H. U. F. property No. is 2191, Gali Hanuman Prasad, Dharampura, Delhi - 6. It is in the slum area and freehold. I have a commercial property also as Karta H. U. F. bearing No. 6479, Katra Baryan, Fatehpuri, Delhi This is also situated in the slum areas. It is about 250 sq. yds. The entire ground floor of this property is being used for coal business which was started by my grand-father. On the first floor a Nursing home is run by Dr.
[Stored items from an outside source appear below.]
/-- The words of major opcode 0x2a (R66). -/
def scalarMajor2a (w : Nat) : Except Illegal Instr :=
  if fld w 4 4 = 0 then if fld w 8 6 = 0 ∧ fld w 20 6 = 0 then
      accept (.dcfg (bits w 14 6) (bits w 0 4)) else .error .reservedField
  else if fld w 4 4 = 1 then if fld w 20 6 = 0 then
      accept (.dload (bits w 14 6) (bits w 8 6) (bits w 0 4)) else .error .reservedField
  else if fld w 4 4 = 2 then if fld w 8 6 = 0 ∧ fld w 20 6 = 0 then
      accept (.dloadPairs (bits w 14 6) (bits w 0 4)) else .error .reservedField
  else if fld w 4 4 = 3 then if fld w 20 6 = 0 then
      accept (.dstream (bits w 14 6) (bits w 8 6) (bits w 0 4)) else .error .reservedField
  else if fld w 4 4 = 4 then if fld w 20 6 = 0 then
      accept (.dbias (bits w 14 6) (bits w 8 6) (bits w 0 4)) else .error .reservedField
  else if fld w 4 4 = 5 then if fld w 8 6 = 0 ∧ fld w 20 6 = 0 then
      accept (.dclamp (bits w 14 6) (bits w 0 4)) else .error .reservedField
  else if fld w 4 4 = 6 then if fld w 8 6 = 0 ∧ fld w 20 6 = 0 then
      accept (.dinit (bits w 14 6) (bits w 0 4)) else .error .reservedField
  else .error .reservedFunction

/-- The words of major opcode 0x2b (R66). -/
def scalarMajor2b (w : Nat) : Except Illegal Instr :=
  if fld w 4 4 = 0 then if fld w 8 6 = 0 ∧ fld w 20 6 = 0 then
      accept (.dlink (bits w 14 6) (bits w 0 4)) else .error .reservedField
  else if fld w 4 4 = 1 then if fld w 8 6 = 0 ∧ fld w 20 6 = 0 then
      accept (.dsweep (bits w 14 6) (bits w 0 4)) else .error .reservedField
  else if fld w 4 4 = 2 then if fld w 20 6 = 0 then
      accept (.dread (bits w 14 6) (bits w 8 6) (bits w 0 4)) else .error .reservedField
  else if fld w 4 4 = 3 then if fld w 14 12 = 0 then
      accept (.dclr (bits w 8 6) (bits w 0 4)) else .error .reservedField
  else if fld w 4 4 = 4 then if fld w 0 4 = 0 ∧ fld w 14 6 = 0 then
      accept (.dmon (bits w 20 6) (bits w 8 6)) else .error .reservedField
  else if fld w 4 4 = 5 then if fld w 0 4 = 0 ∧ fld w 14 6 = 0 then
      accept (.dmonClr (bits w 20 6) (bits w 8 6)) else .error .reservedField
  else .error .reservedFunction

/-- The words of major opcode 0x2c (R66). -/
def scalarMajor2c (w : Nat) : Except Illegal Instr :=
  if fld w 4 4 = 0 then if fld w 0 4 = 0 then
      accept (.remit (bits w 20 6) (bits w 14 6) (bits w 8 6)) else .error .reservedField
  else if fld w 4 4 = 1 then if fld w 0 4 = 0 ∧ fld w 20 6 = 0 then
      accept (.remitW (bits w 14 6) (bits w 8 6)) else .error .reservedField
  else if fld w 4 4 = 2 then if fld w 0 4 = 0 then
      accept (.remitj (bits w 20 6) (bits w 14 6) (bits w 8 6)) else .error .reservedField
  else if fld w 4 4 = 3 then if fld w 8 18 = 0 ∧ fld w 0 4 = 0 then accept (.rdone) else .error .reservedField
  else .error .reservedFunction

/-- The words of major opcode 0x2d (R66). -/
def scalarMajor2d (w : Nat) : Except Illegal Instr :=
  if fld w 4 4 = 0 then if fld w 0 4 = 0 ∧ fld w 14 6 = 0 then
      accept (.gquery (bits w 20 6) (bits w 8 6)) else .error .reservedField
  else if fld w 4 4 = 1 then if fld w 0 4 = 0 ∧ fld w 14 6 = 0 then
      accept (.gcount (bits w 20 6) (bits w 8 6)) else .error .reservedField
  else .error .reservedFunction

/-- The instruction of a scalar-stream word, or why it is none (R66, R67). -/
def decodeScalarNat (w : Nat) : Except Illegal Instr :=
  match w / 2 ^ 26 with
  | 0x01 => scalarMajor01 w
  | 0x02 => scalarMajor02 w
  | 0x03 => scalarMajor03 w
  | 0x04 => scalarMajor04 w
  | 0x05 => scalarMajor05 w
  | 0x06 => scalarMajor06 w
  | 0x07 => scalarMajor07 w
  | 0x08 => scalarMajor08 w
  | 0x09 => scalarMajor09 w
  | 0x0a => scalarMajor0a w
  | 0x0b => scalarMajor0b w
  | 0x0c => scalarMajor0c w
  | 0x0d => scalarMajor0d w
  | 0x0e => scalarMajor0e w
  | 0x0f => scalarMajor0f w
  | 0x10 => scalarMajor10 w
  | 0x11 => scalarMajor11 w
  | 0x12 => scalarMajor12 w
  | 0x13 => scalarMajor13 w
  | 0x14 => scalarMajor14 w
  | 0x15 => scalarMajor15 w
  | 0x16 => scalarMajor16 w
  | 0x17 => scalarMajor17 w
  | 0x18 => scalarMajor18 w
  | 0x19 => scalarMajor19 w
  | 0x1a => scalarMajor1a w
  | 0x1b => scalarMajor1b w
  | 0x1c => scalarMajor1c w
  | 0x1d => scalarMajor1d w
  | 0x1e => scalarMajor1e w
  | 0x1f => scalarMajor1f w
  | 0x20 => scalarMajor20 w
  | 0x21 => scalarMajor21 w
  | 0x22 => scalarMajor22 w
  | 0x23 => scalarMajor23 w
  | 0x24 => scalarMajor24 w
  | 0x25 => scalarMajor25 w
  | 0x26 => scalarMajor26 w
  | 0x27 => scalarMajor27 w
  | 0x28 => scalarMajor28 w
  | 0x29 => scalarMajor29 w
  | 0x2a => scalarMajor2a w
  | 0x2b => scalarMajor2b w
  | 0x2c => scalarMajor2c w
  | 0x2d => scalarMajor2d w
  | _ => .error .reservedFunction

/-- The fields of a lane word (R68). -/
def laneFieldsOf (w : Nat) : LaneFields where
  mod := bits w 80 8
  d := bits w 71 9
  nw := bits w 70 1
  a := bits w 61 9
  b := bits w 52 9
  c := bits w 43 9
  pred := bits w 40 3
  neg := bits w 39 1
  ctl := bits w 32 7
  imm := bits w 0 32

/-- The lane instruction of an opcode, before its fields are checked (R72). -/
def laneOfOpcode (op : Nat) (f : LaneFields) : Option Instr :=
  match op with
  | 0x01 => some (.vadd f)
  | 0x02 => some (.vsub f)
  | 0x03 => some (.vmul f)
  | 0x04 => some (.vmulh f)
  | 0x05 => some (.vmad f)
  | 0x06 => some (.vmin f)
  | 0x07 => some (.vmax f)
  | 0x08 => some (.vabs f)
  | 0x09 => some (.vand f)
  | 0x0a => some (.vor f)
  | 0x0b => some (.vxor f)
  | 0x0c => some (.vnot f)
  | 0x0d => some (.vshl f)
  | 0x0e => some (.vshr f)
  | 0x0f => some (.vsra f)
  | 0x10 => some (.vclz f)
  | 0x11 => some (.vpopc f)
  | 0x12 => some (.vbfx f)
  | 0x13 => some (.vbfi f)
  | 0x14 => some (.vsel f)
  | 0x15 => some (.vcmp f)
  | 0x16 => some (.vmov f)
  | 0x17 => some (.vli f)
  | 0x20 => some (.vfadd f)
  | 0x21 => some (.vfsub f)
  | 0x22 => some (.vfmul f)
  | 0x23 => some (.vfma f)
  | 0x24 => some (.vfmin f)
  | 0x25 => some (.vfmax f)
  | 0x26 => some (.vfcmp f)
  | 0x27 => some (.vfclass f)
  | 0x28 => some (.vrcp f)
  | 0x29 => some (.vrsqrt f)
  | 0x2a => some (.vexp2 f)
  | 0x2b => some (.vlog2 f)
  | 0x2c => some (.vtanh f)
  | 0x40 => some (.vcvt f)
  | 0x41 => some (.vpack f)
  | 0x42 => some (.vunpack f)
  | 0x43 => some (.vmxq f)
  | 0x44 => some (.vmxdq f)
  | 0x45 => some (.vspq f)
  | 0x50 => some (.vperm f)
  | 0x51 => some (.vshfl f)
  | 0x52 => some (.vred f)
  | 0x53 => some (.vscan f)
  | 0x54 => some (.vballot f)
  | 0x55 => some (.vbcast f)
  | 0x56 => some (.vcompact f)
  | 0x60 => some (.pand f)
  | 0x61 => some (.por f)
  | 0x62 => some (.pnot f)
  | 0x63 =>
    match f.mod.toNat % 4 with
    | 0 => some (.pmov f)
    | 1 => some (.pmovV f)
    | 2 => some (.pmovI f)
    | _ => none
  | 0x68 => some (.vrand f)
  | 0x69 => some (.vrandf f)
  | 0x70 => some (.vld f)
  | 0x71 => some (.vst f)
  | 0x72 => some (.vlds f)
  | 0x73 => some (.vsts f)
  | 0x74 => some (.vldt f)
  | 0x80 => some (.vatom f)
  | 0x81 => some (.vredM f)
  | 0x82 => some (.vldacq f)
  | 0x83 => some (.vstrel f)
  | 0x90 => some (.mpost f)
  | _ => none

/-- The instruction of a lane word, or why it is none (R72, R73). -/
def decodeLaneNat (w : Nat) : Except Illegal Instr :=
  match laneOfOpcode (w / 2 ^ 88) (laneFieldsOf w) with
  | none => .error (if w / 2 ^ 88 = 0x63 then .reservedField else .reservedFunction)
  | some i => accept i

/-- The instruction of a front-end custom-0 word, none where R340 raises the illegal-instruction exception. -/
def decodeFrontNat (w : Nat) : Option Instr :=
  if fld w 0 7 ≠ 0x0b then none
  else
    match fld w 12 3 with
    | 0 => if fld w 25 7 = 0 then some (.qfetch (bits w 20 5) (bits w 15 5) (bits w 7 5)) else none
    | 1 => if fld w 25 7 = 0 then some (.fbfx (bits w 20 5) (bits w 15 5) (bits w 7 5)) else none
    | 2 => if fld w 27 5 = 0 then
        some (.sigwait (bits w 26 1) (bits w 25 1) (bits w 20 5) (bits w 15 5) (bits w 7 5)) else none
    | 3 => if fld w 25 7 = 0 then some (.dispatch (bits w 20 5) (bits w 15 5) (bits w 7 5)) else none
    | 4 => if fld w 25 7 = 0 ∧ fld w 15 10 = 0 ∧ fld w 7 5 = 0 then some .pcancel else none
    | 5 => if fld w 25 7 = 0 ∧ fld w 15 10 = 0 ∧ fld w 7 5 = 0 then some .prepeat else none
    | _ => none

/-- The instruction of a 32-bit scalar-stream word. -/
def decodeScalar (w : BitVec 32) : Except Illegal Instr := decodeScalarNat w.toNat

/-- The instruction of a 96-bit lane word. -/
def decodeLane (w : BitVec 96) : Except Illegal Instr := decodeLaneNat w.toNat

/-- The instruction of a 32-bit front-end word. -/
def decodeFront (w : BitVec 32) : Option Instr := decodeFrontNat w.toNat

/-- The scalar instruction at the front of a list of bytes, with the rest. -/
def decodeScalarBytes (bs : List Byte) : Except Illegal (Instr × List Byte) :=
  match decodeScalarNat (leNat (bs.take 4) % 2 ^ 32) with
  | .ok i => .ok (i, bs.drop 4)
  | .error e => .error e

/-- Whether a 32-bit table word is a front-end word: a custom-0 word whose scalar major opcode is the reserved 0x00
(R66, R340). -/
def isFrontWord (w : Nat) : Bool := fld w 26 6 = 0 && fld w 0 7 = 0x0b

/-- The decoder's reading of an instruction whose bits are `w`, numbered as the opcode table numbers them. The bytes are
laid out in memory order and decoded from there. -/
def decodeTableWord (nbits w : Nat) : Option Instr :=
  if nbits ≤ 32 then
    let v := leNat (leBytes 4 w)
    if isFrontWord v then decodeFrontNat v
    else
      match decodeScalarNat v with
      | .ok i => some i
      | .error _ => none
  else
    match decodeLaneNat (leNat (leBytes 12 w)) with
    | .ok i => some i
    | .error _ => none

/-- A word with fixed bits `base` and the values of its fields at their low bits. -/
def place (base : Nat) (fields : List (Nat × Nat)) : Nat :=
  fields.foldr (fun p n => p.1 * 2 ^ p.2 + n) base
Ramesh who is own tenant On the second floor Post and Telegraph office is the tenant, using it for a commercial purpose Both the tenants are in occupation of the said property since 1967. . . . . . . ,. " ( 17 ) IT is clear from the above statement that the plaintiff is the owner and in possession of residential house in Delhi alongwith the other members of his family But as already seen, while dealing with Issue No. 2. nothing turns on the factum of ownership and possession of the plaintiff in so far as the abovesaid properties are concerned. I answer the issue accordingly. ( 18 ) ISSUES N0. 6 and 7 In view of the finding on issue No. 5, I hold that the plaintiff is not entitled to specific performance of the contract. The said issues are decided accordingly. ( 19 ) RELIEF: Accordingly the suit is dismissed but without any order as to costs.